=== Begin Enclosure ===

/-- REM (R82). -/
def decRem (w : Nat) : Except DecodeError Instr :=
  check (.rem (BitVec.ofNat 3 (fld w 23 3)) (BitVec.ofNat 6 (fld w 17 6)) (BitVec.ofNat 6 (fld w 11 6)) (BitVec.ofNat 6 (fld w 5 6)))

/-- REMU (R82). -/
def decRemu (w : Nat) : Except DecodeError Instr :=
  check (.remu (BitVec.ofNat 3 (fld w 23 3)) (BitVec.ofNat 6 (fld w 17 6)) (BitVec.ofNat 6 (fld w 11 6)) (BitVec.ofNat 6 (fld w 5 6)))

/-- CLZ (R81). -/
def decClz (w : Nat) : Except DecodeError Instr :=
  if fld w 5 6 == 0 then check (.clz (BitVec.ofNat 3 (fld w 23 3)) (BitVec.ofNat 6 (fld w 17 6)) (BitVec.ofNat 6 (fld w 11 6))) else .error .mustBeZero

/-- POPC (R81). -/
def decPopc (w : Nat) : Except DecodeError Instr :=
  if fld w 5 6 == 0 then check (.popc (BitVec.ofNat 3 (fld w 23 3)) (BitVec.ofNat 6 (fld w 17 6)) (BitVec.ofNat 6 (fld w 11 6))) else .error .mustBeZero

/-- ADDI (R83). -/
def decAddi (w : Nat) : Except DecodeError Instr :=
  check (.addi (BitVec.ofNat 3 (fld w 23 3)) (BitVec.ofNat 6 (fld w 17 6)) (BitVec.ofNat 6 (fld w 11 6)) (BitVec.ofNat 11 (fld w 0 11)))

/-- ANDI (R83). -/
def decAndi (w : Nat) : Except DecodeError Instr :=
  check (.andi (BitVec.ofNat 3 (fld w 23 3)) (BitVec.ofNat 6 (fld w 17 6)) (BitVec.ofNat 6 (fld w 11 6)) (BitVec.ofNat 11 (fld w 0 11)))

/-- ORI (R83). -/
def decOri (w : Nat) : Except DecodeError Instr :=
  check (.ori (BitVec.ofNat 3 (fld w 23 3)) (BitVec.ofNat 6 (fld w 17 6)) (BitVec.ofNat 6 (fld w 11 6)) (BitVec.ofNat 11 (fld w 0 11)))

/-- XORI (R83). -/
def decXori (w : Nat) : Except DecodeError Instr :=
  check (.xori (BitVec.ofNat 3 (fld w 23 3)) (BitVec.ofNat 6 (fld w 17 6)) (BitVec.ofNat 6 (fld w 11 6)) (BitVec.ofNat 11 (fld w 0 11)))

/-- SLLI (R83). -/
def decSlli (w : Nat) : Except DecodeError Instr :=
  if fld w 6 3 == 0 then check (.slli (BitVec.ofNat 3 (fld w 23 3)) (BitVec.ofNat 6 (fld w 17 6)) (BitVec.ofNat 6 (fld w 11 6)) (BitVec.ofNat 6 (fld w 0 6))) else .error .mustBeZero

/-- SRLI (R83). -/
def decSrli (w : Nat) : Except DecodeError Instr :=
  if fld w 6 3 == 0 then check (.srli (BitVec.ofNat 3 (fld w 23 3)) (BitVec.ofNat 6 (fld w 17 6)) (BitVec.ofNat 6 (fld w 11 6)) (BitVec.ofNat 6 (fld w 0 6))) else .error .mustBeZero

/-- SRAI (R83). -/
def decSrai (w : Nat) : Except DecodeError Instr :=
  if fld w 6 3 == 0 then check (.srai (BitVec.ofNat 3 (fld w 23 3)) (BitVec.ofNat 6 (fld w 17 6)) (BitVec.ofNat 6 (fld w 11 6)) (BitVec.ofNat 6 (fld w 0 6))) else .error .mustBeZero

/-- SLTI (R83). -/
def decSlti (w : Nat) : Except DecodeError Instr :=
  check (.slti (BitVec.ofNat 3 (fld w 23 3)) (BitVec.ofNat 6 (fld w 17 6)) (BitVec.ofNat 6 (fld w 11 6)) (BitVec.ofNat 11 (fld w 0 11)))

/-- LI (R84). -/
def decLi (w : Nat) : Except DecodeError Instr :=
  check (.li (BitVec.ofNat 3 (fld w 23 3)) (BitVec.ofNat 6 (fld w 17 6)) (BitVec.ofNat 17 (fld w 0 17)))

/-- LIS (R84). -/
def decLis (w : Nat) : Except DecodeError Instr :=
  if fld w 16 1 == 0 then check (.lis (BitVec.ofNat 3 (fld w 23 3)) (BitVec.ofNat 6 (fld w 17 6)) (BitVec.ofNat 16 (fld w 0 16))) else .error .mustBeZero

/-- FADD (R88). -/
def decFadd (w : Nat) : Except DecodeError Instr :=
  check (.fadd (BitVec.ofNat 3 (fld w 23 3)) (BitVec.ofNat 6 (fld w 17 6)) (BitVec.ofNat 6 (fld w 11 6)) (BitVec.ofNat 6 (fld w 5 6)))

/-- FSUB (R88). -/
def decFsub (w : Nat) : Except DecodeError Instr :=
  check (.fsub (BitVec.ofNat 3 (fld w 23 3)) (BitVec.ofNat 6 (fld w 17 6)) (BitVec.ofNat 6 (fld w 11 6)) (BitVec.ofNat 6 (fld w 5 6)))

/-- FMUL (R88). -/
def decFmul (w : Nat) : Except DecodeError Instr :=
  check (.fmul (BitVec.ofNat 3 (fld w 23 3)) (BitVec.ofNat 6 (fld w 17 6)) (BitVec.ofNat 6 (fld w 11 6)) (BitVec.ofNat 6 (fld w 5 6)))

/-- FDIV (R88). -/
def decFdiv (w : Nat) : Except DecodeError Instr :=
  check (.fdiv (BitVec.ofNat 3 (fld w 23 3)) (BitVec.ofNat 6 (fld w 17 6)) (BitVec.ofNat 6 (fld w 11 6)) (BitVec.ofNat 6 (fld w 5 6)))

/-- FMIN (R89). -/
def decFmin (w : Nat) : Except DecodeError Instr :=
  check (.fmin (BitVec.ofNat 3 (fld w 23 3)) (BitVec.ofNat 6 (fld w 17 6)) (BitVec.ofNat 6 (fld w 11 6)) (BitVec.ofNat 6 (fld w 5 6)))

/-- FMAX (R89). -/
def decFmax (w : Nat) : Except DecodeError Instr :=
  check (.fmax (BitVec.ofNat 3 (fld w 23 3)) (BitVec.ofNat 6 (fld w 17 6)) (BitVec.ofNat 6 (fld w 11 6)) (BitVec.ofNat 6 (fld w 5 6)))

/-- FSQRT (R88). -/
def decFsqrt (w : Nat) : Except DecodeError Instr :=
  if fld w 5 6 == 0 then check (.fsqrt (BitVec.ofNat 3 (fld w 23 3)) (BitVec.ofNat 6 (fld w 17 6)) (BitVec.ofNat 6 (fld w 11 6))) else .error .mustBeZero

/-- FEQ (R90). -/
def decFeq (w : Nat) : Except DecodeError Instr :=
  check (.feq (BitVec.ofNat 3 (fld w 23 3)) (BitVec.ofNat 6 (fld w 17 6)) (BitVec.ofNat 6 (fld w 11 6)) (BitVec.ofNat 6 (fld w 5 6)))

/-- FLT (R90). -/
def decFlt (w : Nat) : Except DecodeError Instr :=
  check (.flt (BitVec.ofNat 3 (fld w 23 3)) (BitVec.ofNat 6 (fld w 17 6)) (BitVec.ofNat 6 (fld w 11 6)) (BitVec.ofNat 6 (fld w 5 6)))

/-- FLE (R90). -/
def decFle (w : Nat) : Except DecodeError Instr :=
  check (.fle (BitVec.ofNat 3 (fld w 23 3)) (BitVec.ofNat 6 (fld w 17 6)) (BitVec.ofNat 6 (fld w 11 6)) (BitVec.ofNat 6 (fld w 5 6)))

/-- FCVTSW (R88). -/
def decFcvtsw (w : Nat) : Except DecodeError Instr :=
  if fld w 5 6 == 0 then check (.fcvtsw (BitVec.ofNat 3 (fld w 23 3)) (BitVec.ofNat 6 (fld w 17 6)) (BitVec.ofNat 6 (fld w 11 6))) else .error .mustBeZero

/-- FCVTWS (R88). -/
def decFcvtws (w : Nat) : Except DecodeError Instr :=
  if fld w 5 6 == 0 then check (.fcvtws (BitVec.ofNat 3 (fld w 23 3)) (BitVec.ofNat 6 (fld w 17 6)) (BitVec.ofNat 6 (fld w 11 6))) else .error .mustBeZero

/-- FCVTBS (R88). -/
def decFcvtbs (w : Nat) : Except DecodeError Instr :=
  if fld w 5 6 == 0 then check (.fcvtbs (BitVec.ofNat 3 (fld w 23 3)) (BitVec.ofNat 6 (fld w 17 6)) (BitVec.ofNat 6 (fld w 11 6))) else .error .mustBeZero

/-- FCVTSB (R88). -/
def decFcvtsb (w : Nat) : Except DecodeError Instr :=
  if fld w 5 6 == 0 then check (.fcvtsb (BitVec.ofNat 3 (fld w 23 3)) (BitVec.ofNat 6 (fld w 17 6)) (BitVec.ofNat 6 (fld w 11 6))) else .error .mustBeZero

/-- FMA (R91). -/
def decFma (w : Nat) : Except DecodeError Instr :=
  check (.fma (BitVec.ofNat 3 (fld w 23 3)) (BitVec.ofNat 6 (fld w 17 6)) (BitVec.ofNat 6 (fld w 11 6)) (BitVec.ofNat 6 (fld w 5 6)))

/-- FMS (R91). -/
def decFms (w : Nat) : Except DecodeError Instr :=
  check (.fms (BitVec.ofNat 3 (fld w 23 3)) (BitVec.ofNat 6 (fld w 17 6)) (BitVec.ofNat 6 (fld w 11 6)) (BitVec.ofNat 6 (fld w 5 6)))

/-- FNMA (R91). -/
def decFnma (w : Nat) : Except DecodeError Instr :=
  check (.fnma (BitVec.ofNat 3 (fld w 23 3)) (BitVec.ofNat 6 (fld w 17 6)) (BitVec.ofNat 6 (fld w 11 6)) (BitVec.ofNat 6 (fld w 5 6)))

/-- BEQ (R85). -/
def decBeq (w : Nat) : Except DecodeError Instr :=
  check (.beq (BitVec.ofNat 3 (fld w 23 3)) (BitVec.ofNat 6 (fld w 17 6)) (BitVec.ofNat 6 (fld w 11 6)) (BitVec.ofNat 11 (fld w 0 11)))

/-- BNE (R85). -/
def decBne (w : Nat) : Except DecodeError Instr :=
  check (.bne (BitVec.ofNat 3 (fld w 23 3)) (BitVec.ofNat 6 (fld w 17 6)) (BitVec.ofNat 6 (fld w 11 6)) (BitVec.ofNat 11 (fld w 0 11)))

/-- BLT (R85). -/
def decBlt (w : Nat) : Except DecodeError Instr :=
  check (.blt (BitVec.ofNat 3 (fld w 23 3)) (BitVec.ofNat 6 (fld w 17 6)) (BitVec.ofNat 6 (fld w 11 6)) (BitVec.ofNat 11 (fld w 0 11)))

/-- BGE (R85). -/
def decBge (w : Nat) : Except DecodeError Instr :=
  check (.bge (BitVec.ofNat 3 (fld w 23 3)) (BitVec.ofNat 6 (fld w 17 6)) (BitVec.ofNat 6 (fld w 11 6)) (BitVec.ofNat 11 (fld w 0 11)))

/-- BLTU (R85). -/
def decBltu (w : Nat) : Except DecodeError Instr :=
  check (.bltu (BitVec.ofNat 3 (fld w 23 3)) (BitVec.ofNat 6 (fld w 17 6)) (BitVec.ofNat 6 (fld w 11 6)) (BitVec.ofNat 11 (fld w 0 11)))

=== End Enclosure ===
=== Begin Enclosure ===

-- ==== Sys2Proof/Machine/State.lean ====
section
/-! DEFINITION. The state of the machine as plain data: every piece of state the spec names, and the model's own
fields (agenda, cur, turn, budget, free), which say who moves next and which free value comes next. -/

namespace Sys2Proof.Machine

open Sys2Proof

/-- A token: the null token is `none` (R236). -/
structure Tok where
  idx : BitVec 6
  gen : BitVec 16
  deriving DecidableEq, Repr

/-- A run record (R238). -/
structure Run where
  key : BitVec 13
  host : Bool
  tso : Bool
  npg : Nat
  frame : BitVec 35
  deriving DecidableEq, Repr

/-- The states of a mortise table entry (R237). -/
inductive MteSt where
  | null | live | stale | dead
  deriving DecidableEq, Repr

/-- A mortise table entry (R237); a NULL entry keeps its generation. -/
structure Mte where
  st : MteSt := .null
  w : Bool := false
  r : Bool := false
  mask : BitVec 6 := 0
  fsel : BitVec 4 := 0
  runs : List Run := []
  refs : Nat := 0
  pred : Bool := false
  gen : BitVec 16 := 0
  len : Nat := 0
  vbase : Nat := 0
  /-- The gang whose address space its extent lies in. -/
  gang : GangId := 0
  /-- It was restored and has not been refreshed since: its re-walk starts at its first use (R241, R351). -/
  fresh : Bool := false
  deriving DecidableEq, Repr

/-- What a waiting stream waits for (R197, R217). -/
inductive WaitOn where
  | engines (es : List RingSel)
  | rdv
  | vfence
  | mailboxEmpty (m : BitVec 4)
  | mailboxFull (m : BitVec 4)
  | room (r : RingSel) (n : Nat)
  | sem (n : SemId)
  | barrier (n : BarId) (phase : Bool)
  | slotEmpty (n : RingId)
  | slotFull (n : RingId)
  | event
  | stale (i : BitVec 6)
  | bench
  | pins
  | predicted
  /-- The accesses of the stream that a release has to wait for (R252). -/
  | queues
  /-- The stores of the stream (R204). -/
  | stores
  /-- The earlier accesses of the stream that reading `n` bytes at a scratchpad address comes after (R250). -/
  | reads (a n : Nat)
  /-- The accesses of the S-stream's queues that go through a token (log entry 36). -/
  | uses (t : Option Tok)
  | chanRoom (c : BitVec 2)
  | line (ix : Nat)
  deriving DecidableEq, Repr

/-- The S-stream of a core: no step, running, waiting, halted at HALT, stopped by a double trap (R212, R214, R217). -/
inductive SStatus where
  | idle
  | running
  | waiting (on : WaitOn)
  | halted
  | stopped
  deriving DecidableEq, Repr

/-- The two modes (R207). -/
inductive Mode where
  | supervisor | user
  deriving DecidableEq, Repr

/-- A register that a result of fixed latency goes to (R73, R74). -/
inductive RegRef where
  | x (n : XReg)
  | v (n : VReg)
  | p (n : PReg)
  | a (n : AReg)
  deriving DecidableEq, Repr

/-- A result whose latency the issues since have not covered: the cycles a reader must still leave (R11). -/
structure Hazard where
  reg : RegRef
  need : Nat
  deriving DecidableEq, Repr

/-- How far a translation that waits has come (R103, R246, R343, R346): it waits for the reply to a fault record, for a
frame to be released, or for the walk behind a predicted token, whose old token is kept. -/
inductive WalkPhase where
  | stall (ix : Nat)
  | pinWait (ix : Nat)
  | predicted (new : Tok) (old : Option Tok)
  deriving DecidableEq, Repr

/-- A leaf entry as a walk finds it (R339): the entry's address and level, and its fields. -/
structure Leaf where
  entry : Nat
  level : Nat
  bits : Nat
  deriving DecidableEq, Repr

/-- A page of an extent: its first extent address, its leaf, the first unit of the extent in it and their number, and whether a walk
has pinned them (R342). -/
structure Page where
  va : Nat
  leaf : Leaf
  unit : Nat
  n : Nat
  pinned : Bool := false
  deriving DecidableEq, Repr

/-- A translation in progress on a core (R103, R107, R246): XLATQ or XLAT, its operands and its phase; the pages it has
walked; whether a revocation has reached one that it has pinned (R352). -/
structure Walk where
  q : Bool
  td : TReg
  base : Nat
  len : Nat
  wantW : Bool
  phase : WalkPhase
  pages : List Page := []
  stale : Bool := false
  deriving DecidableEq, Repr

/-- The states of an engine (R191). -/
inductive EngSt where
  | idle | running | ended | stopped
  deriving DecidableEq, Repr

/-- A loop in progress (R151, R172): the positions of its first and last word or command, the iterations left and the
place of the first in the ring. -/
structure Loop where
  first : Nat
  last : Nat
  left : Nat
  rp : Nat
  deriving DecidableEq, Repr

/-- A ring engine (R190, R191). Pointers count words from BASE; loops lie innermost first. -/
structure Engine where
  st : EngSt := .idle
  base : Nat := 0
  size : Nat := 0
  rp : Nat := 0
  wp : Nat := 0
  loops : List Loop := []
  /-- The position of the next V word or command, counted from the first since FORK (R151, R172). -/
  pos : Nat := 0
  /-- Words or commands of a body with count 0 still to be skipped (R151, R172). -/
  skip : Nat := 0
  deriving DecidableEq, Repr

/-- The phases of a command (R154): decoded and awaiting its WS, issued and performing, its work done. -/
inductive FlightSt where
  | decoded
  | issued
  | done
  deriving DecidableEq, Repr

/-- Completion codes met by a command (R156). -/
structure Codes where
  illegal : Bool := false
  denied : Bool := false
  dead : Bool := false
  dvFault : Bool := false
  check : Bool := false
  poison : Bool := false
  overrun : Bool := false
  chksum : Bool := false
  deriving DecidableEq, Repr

=== End Enclosure ===
=== Begin Enclosure ===

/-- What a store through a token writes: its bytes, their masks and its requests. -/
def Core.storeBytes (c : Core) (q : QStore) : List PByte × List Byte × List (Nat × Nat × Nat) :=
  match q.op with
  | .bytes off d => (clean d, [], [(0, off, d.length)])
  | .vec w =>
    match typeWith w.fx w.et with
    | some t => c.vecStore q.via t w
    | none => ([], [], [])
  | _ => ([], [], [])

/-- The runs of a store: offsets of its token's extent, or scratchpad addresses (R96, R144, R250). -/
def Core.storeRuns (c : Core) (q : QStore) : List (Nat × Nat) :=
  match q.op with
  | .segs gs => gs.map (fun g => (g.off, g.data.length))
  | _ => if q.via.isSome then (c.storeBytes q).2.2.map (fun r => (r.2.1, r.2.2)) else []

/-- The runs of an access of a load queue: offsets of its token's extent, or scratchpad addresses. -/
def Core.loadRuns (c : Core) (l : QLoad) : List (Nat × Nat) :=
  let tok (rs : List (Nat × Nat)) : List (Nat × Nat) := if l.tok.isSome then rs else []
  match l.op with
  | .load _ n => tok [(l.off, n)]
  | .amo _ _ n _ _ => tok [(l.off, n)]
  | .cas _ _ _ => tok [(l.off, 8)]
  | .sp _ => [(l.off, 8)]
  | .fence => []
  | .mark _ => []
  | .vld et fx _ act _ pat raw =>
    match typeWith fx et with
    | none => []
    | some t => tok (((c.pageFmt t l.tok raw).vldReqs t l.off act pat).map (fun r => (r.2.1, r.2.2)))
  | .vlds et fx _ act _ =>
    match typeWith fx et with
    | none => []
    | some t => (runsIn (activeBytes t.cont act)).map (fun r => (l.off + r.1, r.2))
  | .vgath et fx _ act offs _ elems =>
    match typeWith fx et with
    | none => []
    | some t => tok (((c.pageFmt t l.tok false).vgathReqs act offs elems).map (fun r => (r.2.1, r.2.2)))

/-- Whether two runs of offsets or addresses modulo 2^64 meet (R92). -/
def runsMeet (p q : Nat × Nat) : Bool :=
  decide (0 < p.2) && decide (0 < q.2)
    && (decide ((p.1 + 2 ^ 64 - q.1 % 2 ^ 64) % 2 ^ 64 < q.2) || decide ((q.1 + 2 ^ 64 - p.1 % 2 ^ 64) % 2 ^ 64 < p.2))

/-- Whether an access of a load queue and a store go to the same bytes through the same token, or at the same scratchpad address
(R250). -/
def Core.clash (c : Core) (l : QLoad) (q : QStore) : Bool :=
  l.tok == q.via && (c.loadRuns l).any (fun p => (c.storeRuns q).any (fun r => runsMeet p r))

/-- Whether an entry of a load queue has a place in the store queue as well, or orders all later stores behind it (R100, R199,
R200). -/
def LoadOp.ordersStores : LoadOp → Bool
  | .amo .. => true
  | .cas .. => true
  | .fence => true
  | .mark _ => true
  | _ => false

=== End Enclosure ===

■ The task ■
Beginning with the line containing "def decFmul (w" in the material above, copy every line exactly until you have copied the line containing "def decFcvtbs (w".

■ Result of the exercise ■
def decFmul (w : Nat) : Except DecodeError Instr :=
  check (.fmul (BitVec.ofNat 3 (fld w 23 3)) (BitVec.ofNat 6 (fld w 17 6)) (BitVec.ofNat 6 (fld w 11 6)) (BitVec.ofNat 6 (fld w 5 6)))

/-- FDIV (R88). -/
def decFdiv (w : Nat) : Except DecodeError Instr :=
  check (.fdiv (BitVec.ofNat 3 (fld w 23 3)) (BitVec.ofNat 6 (fld w 17 6)) (BitVec.ofNat 6 (fld w 11 6)) (BitVec.ofNat 6 (fld w 5 6)))

/-- FMIN (R89). -/
def decFmin (w : Nat) : Except DecodeError Instr :=
  check (.fmin (BitVec.ofNat 3 (fld w 23 3)) (BitVec.ofNat 6 (fld w 17 6)) (BitVec.ofNat 6 (fld w 11 6)) (BitVec.ofNat 6 (fld w 5 6)))

/-- FMAX (R89). -/
def decFmax (w : Nat) : Except DecodeError Instr :=
  check (.fmax (BitVec.ofNat 3 (fld w 23 3)) (BitVec.ofNat 6 (fld w 17 6)) (BitVec.ofNat 6 (fld w 11 6)) (BitVec.ofNat 6 (fld w 5 6)))

/-- FSQRT (R88). -/
def decFsqrt (w : Nat) : Except DecodeError Instr :=
  if fld w 5 6 == 0 then check (.fsqrt (BitVec.ofNat 3 (fld w 23 3)) (BitVec.ofNat 6 (fld w 17 6)) (BitVec.ofNat 6 (fld w 11 6))) else .error .mustBeZero

/-- FEQ (R90). -/
def decFeq (w : Nat) : Except DecodeError Instr :=
  check (.feq (BitVec.ofNat 3 (fld w 23 3)) (BitVec.ofNat 6 (fld w 17 6)) (BitVec.ofNat 6 (fld w 11 6)) (BitVec.ofNat 6 (fld w 5 6)))

/-- FLT (R90). -/
def decFlt (w : Nat) : Except DecodeError Instr :=
  check (.flt (BitVec.ofNat 3 (fld w 23 3)) (BitVec.ofNat 6 (fld w 17 6)) (BitVec.ofNat 6 (fld w 11 6)) (BitVec.ofNat 6 (fld w 5 6)))

/-- FLE (R90). -/
def decFle (w : Nat) : Except DecodeError Instr :=
  check (.fle (BitVec.ofNat 3 (fld w 23 3)) (BitVec.ofNat 6 (fld w 17 6)) (BitVec.ofNat 6 (fld w 11 6)) (BitVec.ofNat 6 (fld w 5 6)))

/-- FCVTSW (R88). -/
def decFcvtsw (w : Nat) : Except DecodeError Instr :=
  if fld w 5 6 == 0 then check (.fcvtsw (BitVec.ofNat 3 (fld w 23 3)) (BitVec.ofNat 6 (fld w 17 6)) (BitVec.ofNat 6 (fld w 11 6))) else .error .mustBeZero

/-- FCVTWS (R88). -/
def decFcvtws (w : Nat) : Except DecodeError Instr :=
  if fld w 5 6 == 0 then check (.fcvtws (BitVec.ofNat 3 (fld w 23 3)) (BitVec.ofNat 6 (fld w 17 6)) (BitVec.ofNat 6 (fld w 11 6))) else .error .mustBeZero

/-- FCVTBS (R88). -/
def decFcvtbs (w : Nat) : Except DecodeError Instr :=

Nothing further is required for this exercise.